Wujudkan Lingkungan Satuan Pendidikan yang Aman, Nyaman, dan Inklusif Melalui PPKSP

Estimated read time 5 min read

JAKARTA – Kementerian Pendidikan, Kebudayaan, Riset dan Teknologi (Kemendikbudristek) menerbitkan Permendikbudristek Nomor 46 Tahun 2023 tentang Pencegahan dan Pengendalian Kekerasan di Lingkungan Satuan Pendidikan (PPKSP).
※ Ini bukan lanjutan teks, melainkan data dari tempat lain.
-- ==== Sys2Proof/Machine/Signature.lean ====
section
/-! DEFINITION. The verification of the two signatures of program sets and firmware packages (00 R11, 07 R211, 08 R243):
Ed25519 (RFC 8032) and ML-DSA-65 (FIPS 204), which the spec names by their standards (PRESUMED, log entry 30). -/

namespace Sys2Proof.Machine

/-! ### Ed25519 -/

/-- The prime of the field, the order of the base point and the constant of the curve. -/
def edP : Nat := 2 ^ 255 - 19
def edL : Nat := 2 ^ 252 + 27742317777372353535851937790883648493
def edD : Nat := 37095705934669439343138083508754565189542113879843219016388785533085940283555

/-- `acc · b ^ e` modulo `m`, for an exponent of at most `n` bits. -/
def modPow (m : Nat) : Nat → Nat → Nat → Nat → Nat
  | 0, _, _, acc => acc
  | n + 1, b, e, acc => modPow m n (b * b % m) (e / 2) (if e % 2 = 1 then acc * b % m else acc)

/-- A power in the field of Ed25519. -/
def edPow (b e : Nat) : Nat := modPow edP 256 (b % edP) e 1

/-- A point of the curve in extended coordinates. -/
structure EdPoint where
  x : Nat
  y : Nat
  z : Nat
  t : Nat
  deriving DecidableEq, Repr

/-- The point with the affine coordinates `x` and `y`. -/
def edAffine (x y : Nat) : EdPoint := ⟨x, y, 1, x * y % edP⟩

/-- The base point. -/
def edBase : EdPoint :=
  edAffine 15112221349535400772501151409588531511454012693041857206046113283949847762202
    46316835694926478169428394003475163141307993866256225615783033603165251855960

/-- The sum of two points; the formula holds for equal points too. -/
def edAdd (p q : EdPoint) : EdPoint :=
  let a := (p.y + edP - p.x) * (q.y + edP - q.x) % edP
  let b := (p.y + p.x) * (q.y + q.x) % edP
  let c := p.t * 2 * edD * q.t % edP
  let d := p.z * 2 * q.z % edP
  let e := b + edP - a
  let f := d + edP - c
  let g := d + c
  let h := b + a
  ⟨e * f % edP, g * h % edP, f * g % edP, e * h % edP⟩

/-- `acc + k · p` for a `k` of at most `n` bits. -/
def edMul : Nat → Nat → EdPoint → EdPoint → EdPoint
  | 0, _, _, acc => acc
  | n + 1, k, p, acc => edMul n (k / 2) (edAdd p p) (if k % 2 = 1 then edAdd acc p else acc)

/-- Two points are one, whatever their coordinates' scale. -/
def edSame (p q : EdPoint) : Bool :=
  decide (p.x * q.z % edP = q.x * p.z % edP) && decide (p.y * q.z % edP = q.y * p.z % edP)

/-- The point that 32 bytes spell; none where they spell none (RFC 8032, 5.1.3). -/
def edDecode (b : List Byte) : Option EdPoint :=
  let n := leNat b
  let sign := n / 2 ^ 255
  let y := n % 2 ^ 255
  let u := (y * y + edP - 1) % edP
  let v := (edD * (y * y) + 1) % edP
  let r := u * edPow v 3 % edP * edPow (u * edPow v 7) ((edP - 5) / 8) % edP
  let w := v * r * r % edP
  let x := if w = u then r else r * edPow 2 ((edP - 1) / 4) % edP
  if b.length ≠ 32 || edP ≤ y || (w ≠ u && (w + u) % edP ≠ 0) || (x == 0 && sign == 1) then none
  else some (edAffine (if x % 2 = sign then x else edP - x) y)

/-- Three doublings: the cofactor 8. -/
def edEight (p : EdPoint) : EdPoint :=
  let p := edAdd p p
  let p := edAdd p p
  edAdd p p

/-- An Ed25519 signature verifies (RFC 8032, 5.1.7, with the cofactor). -/
def ed25519 (key msg sig : List Byte) : Bool :=
  let s := leNat (slice sig 32 32)
  match edDecode key, edDecode (sig.take 32) with
  | some a, some r =>
    let k := leNat (sha512 (sig.take 32 ++ key ++ msg))
    decide (sig.length = 64) && decide (s < edL)
      && edSame (edEight (edMul 256 s edBase (edAffine 0 1))) (edEight (edMul 512 k a r))
  | _, _ => false

/-! ### SHAKE (FIPS 202), which FIPS 204 rests on -/

/-- The rotations of the lanes, by x + 5·y. -/
def keccakRot : List Nat :=
  [0, 1, 62, 28, 27, 36, 44, 6, 55, 20, 3, 10, 43, 25, 39, 41, 45, 15, 21, 8, 18, 2, 61, 56, 14]

/-- The round constants. -/
def keccakRc : List (BitVec 64) := [
  0x0000000000000001, 0x0000000000008082, 0x800000000000808A, 0x8000000080008000,
  0x000000000000808B, 0x0000000080000001, 0x8000000080008081, 0x8000000000008009,
  0x000000000000008A, 0x0000000000000088, 0x0000000080008009, 0x000000008000000A,
  0x000000008000808B, 0x800000000000008B, 0x8000000000008089, 0x8000000000008003,
  0x8000000000008002, 0x8000000000000080, 0x000000000000800A, 0x800000008000000A,
  0x8000000080008081, 0x8000000000008080, 0x0000000080000001, 0x8000000080008008]

/-- One round on the 25 lanes. -/
def keccakRound (a : List (BitVec 64)) (rc : BitVec 64) : List (BitVec 64) :=
  let at_ := fun (v : List (BitVec 64)) (i : Nat) => v.getD i 0
  let c := (List.range 5).map (fun x => at_ a x ^^^ at_ a (x + 5) ^^^ at_ a (x + 10) ^^^ at_ a (x + 15) ^^^ at_ a (x + 20))
  let d := (List.range 5).map (fun x => at_ c ((x + 4) % 5) ^^^ (at_ c ((x + 1) % 5)).rotateLeft 1)
  let e := (List.range 25).map (fun i => (at_ a i ^^^ at_ d (i % 5)).rotateLeft (keccakRot.getD i 0))
  let b := (List.range 25).map (fun i => at_ e ((i % 5 + 3 * (i / 5)) % 5 + 5 * (i % 5)))
  let f := (List.range 25).map (fun i =>
    at_ b i ^^^ (~~~ at_ b ((i % 5 + 1) % 5 + 5 * (i / 5)) &&& at_ b ((i % 5 + 2) % 5 + 5 * (i / 5))))
  f.set 0 (at_ f 0 ^^^ rc)

/-- The permutation Keccak-f[1600]. -/
def keccakF (a : List (BitVec 64)) : List (BitVec 64) := keccakRc.foldl keccakRound a

/-- `n` blocks of `rate` bytes absorbed in turn. -/
def keccakAbsorb (rate : Nat) : Nat → List Byte → List (BitVec 64) → List (BitVec 64)
  | 0, _, a => a
  | n + 1, m, a =>
    keccakAbsorb rate n (m.drop rate)
      (keccakF ((List.range 25).map (fun i => a.getD i 0 ^^^ (if 8 * i < rate then BitVec.ofNat 64 (leNat (slice m (8 * i) 8)) else 0))))

/-- `n` blocks of `rate` bytes squeezed in turn. -/
def keccakSqueeze (rate : Nat) : Nat → List (BitVec 64) → List Byte
  | 0, _ => []
  | n + 1, a => (a.flatMap (fun w => leBytes 8 w.toNat)).take rate ++ keccakSqueeze rate n (keccakF a)

/-- The first `n` bytes of SHAKE with the given rate: 168 for SHAKE128, 136 for SHAKE256. -/
def shake (rate : Nat) (m : List Byte) (n : Nat) : List Byte :=
  let z := rate - 1 - m.length % rate
  let p := m ++ (if z = 0 then [0x9F] else [0x1F] ++ List.replicate (z - 1) 0 ++ [0x80])
  (keccakSqueeze rate ((n + rate - 1) / rate) (keccakAbsorb rate (p.length / rate) p (List.replicate 25 0))).take n

/-! ### ML-DSA-65 -/

/-- The modulus q. -/
def mlQ : Nat := 8380417

/-- The bits of a byte-sized number in reverse. -/
def mlRev (k : Nat) : Nat := (List.range 8).foldl (fun a i => 2 * a + k / 2 ^ i % 2) 0

/-- The points at which the number-theoretic transform evaluates a polynomial, in its order: ζ^brv(128 + i) and its negative. -/
def mlRoots : List Nat :=
  (List.range 128).flatMap (fun i =>
    let r := modPow mlQ 8 1753 (mlRev (128 + i)) 1
    [r, mlQ - r])

/-- The transform of a polynomial of 256 coefficients. -/
def mlNtt (w : List Nat) : List Nat := mlRoots.map (fun r => w.foldr (fun c acc => (c + r * acc) % mlQ) 0)

/-- The coefficients from `j` on that the inverse transform gives: `v` holds the values times the roots' inverses to the `j`. -/
def mlInvFrom (rs : List Nat) : Nat → List Nat → List Nat
  | 0, _ => []
  | n + 1, v => v.foldl (· + ·) 0 * 8347681 % mlQ :: mlInvFrom rs n (List.zipWith (fun a r => a * r % mlQ) v rs)

/-- The inverse transform. -/
def mlInv (v : List Nat) : List Nat := mlInvFrom (mlRoots.map (fun r => modPow mlQ 24 r (mlQ - 2) 1)) 256 v

/-- Sums, differences and products, coefficient by coefficient. -/
def mlAdd (a b : List Nat) : List Nat := List.zipWith (fun x y => (x + y) % mlQ) a b
def mlSub (a b : List Nat) : List Nat := List.zipWith (fun x y => (x + mlQ - y) % mlQ) a b
def mlMul (a b : List Nat) : List Nat := List.zipWith (fun x y => x * y % mlQ) a b

/-- 256 fields of `w` bits, least significant first. -/
def mlUnpack (w : Nat) (b : List Byte) : List Nat :=
  let n := leNat b
  (List.range 256).map (fun i => n / 2 ^ (w * i) % 2 ^ w)

/-- Candidates of three bytes that are below q (CoeffFromThreeBytes). -/
def mlThree : List Byte → List Nat
  | a :: b :: c :: l =>
    let z := a.toNat + 256 * b.toNat + 65536 * (c.toNat % 128)
    if z < mlQ then z :: mlThree l else mlThree l
  | _ => []

/-- An entry of the matrix: row `r`, column `s`, as values of the transform (RejNTTPoly). -/
def mlEntry (rho : List Byte) (r s : Nat) : List Nat :=
  (mlThree (shake 168 (rho ++ [BitVec.ofNat 8 s, BitVec.ofNat 8 r]) 1344)).take 256

/-- The swaps of SampleInBall from index `i` on, with the sign bits `h`; no polynomial where the bytes run out. -/
def mlBall (h : Nat) : List Byte → Nat → List Nat → List Nat
  | [], i, c => if i = 256 then c else []
  | b :: bs, i, c =>
    if i = 256 then c
    else if b.toNat ≤ i then
      mlBall h bs (i + 1) ((c.set i (c.getD b.toNat 0)).set b.toNat (if h / 2 ^ (i - 207) % 2 = 1 then mlQ - 1 else 1))
    else mlBall h bs i c

/-- The challenge polynomial with 49 coefficients of 1 and −1 (SampleInBall). -/
def mlChallenge (c : List Byte) : List Nat :=
  let b := shake 136 c 1088
  mlBall (leNat (b.take 8)) (b.drop 8) 207 (List.replicate 256 0)

/-- The positions of one polynomial's hints rise. -/
def mlRise : List Nat → Bool
  | a :: b :: l => decide (a < b) && mlRise (b :: l)
  | _ => true

/-- The hint's positions by polynomial (HintBitUnpack); none where the 61 bytes are no hint. -/
def mlHint (y : List Byte) : Option (List (List Nat)) :=
  let ends := (y.drop 55).map (·.toNat)
  let starts := 0 :: ends.take 5
  let parts := List.zipWith (fun a e => (slice y a (e - a)).map (·.toNat)) starts ends
  let last := ends.getD 5 0
  if (List.zipWith (fun a e => decide (a ≤ e) && decide (e ≤ 55)) starts ends).all id && parts.all mlRise
      && (slice y last (55 - last)).all (fun x => decide (x = 0)) then some parts
  else none

/-- The high bits of a coefficient, corrected by its hint bit (UseHint with 2·γ₂ = 523 776 and m = 16). -/
def mlUse (hint : Bool) (r : Nat) : Nat :=
  let m := r % 523776
  let up := decide (261888 < m)
  let hi := if up then r / 523776 + 1 else r / 523776
  let wrap := hi = 16
  let r1 := if wrap then 0 else hi
  let pos := !up && decide (0 < m)
  if hint then (if pos then (r1 + 1) % 16 else (r1 + 15) % 16) else r1

/-- Row `r` of w′: A·z − c·t₁·2¹³, from the transforms. -/
def mlRow (rho : List Byte) (zs : List (List Nat)) (c t : List Nat) (r : Nat) : List Nat :=
  let az := (List.range 5).foldl (fun acc s => mlAdd acc (mlMul (mlEntry rho r s) (zs.getD s []))) (List.replicate 256 0)
  mlInv (mlSub az (mlMul c t))

/-- Two values of four bits in each byte. -/
def mlPack4 : List Nat → List Byte
  | a :: b :: l => BitVec.ofNat 8 (a + 16 * b) :: mlPack4 l
  | _ => []

/-- An ML-DSA-65 signature of the message with an empty context string verifies (FIPS 204, ML-DSA.Verify). -/
def mldsa65 (key msg sig : List Byte) : Bool :=
  let rho := key.take 32
  let c0 := sig.take 48
  let zRaw := (List.range 5).map (fun i => mlUnpack 20 (slice sig (48 + 640 * i) 640))
  match mlHint (slice sig 3248 61) with
  | none => false
  | some hint =>
    let mu := shake 136 (shake 136 key 64 ++ [0, 0] ++ msg) 64
    let c := mlNtt (mlChallenge c0)
    let zs := zRaw.map (fun p => mlNtt (p.map (fun v => (mlQ + 524288 - v) % mlQ)))
    let w1 := (List.range 6).flatMap (fun r =>
      let t := mlNtt ((mlUnpack 10 (slice key (32 + 320 * r) 320)).map (fun v => v * 8192 % mlQ))
      let w := mlRow rho zs c t r
      let h := hint.getD r []
      mlPack4 ((List.range 256).map (fun j => mlUse (h.contains j) (w.getD j 0))))
    decide (key.length = 1952) && decide (sig.length = 3309)
      && zRaw.all (fun p => p.all (fun v => decide (196 < v) && decide (v < 1048380)))
      && decide (shake 136 (mu ++ w1) 48 = c0)

end Sys2Proof.Machine
end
Ketentuan ini merupakan landasan penting untuk menciptakan lingkungan belajar yang aman, nyaman, dan inklusif bagi semua.

Salah satu aspek penting dari peraturan PPKSP Mendikbud adalah pembentukan Sel Pencegahan dan Pengendalian Kekerasan (VPC) di setiap satuan pendidikan.

Sejak berlakunya aturan tersebut pada 8 Agustus 2023, tercatat sebanyak 404.956 satuan pendidikan (93,71%) telah membentuk TPKK hingga saat ini (10/10). Selain itu, pemerintah daerah juga aktif membentuk kelompok kerja PPKSP, dan telah terbentuk 27 kelompok kerja negara (71,05%) dan 441 kelompok kerja kabupaten dan kota (85,79%).

“Pembentukan TPPK dan Satgas merupakan langkah awal yang baik dalam mencegah dan menormalisasi kekerasan di lingkungan pendidikan. Setelah itu, pencegahan dan pemberantasan kekerasan akan menjadi isu berkelanjutan yang kita semua miliki bersama,” ujarnya. Suhadi, Sekretaris Jenderal Kementerian Pendidikan dan Kebudayaan.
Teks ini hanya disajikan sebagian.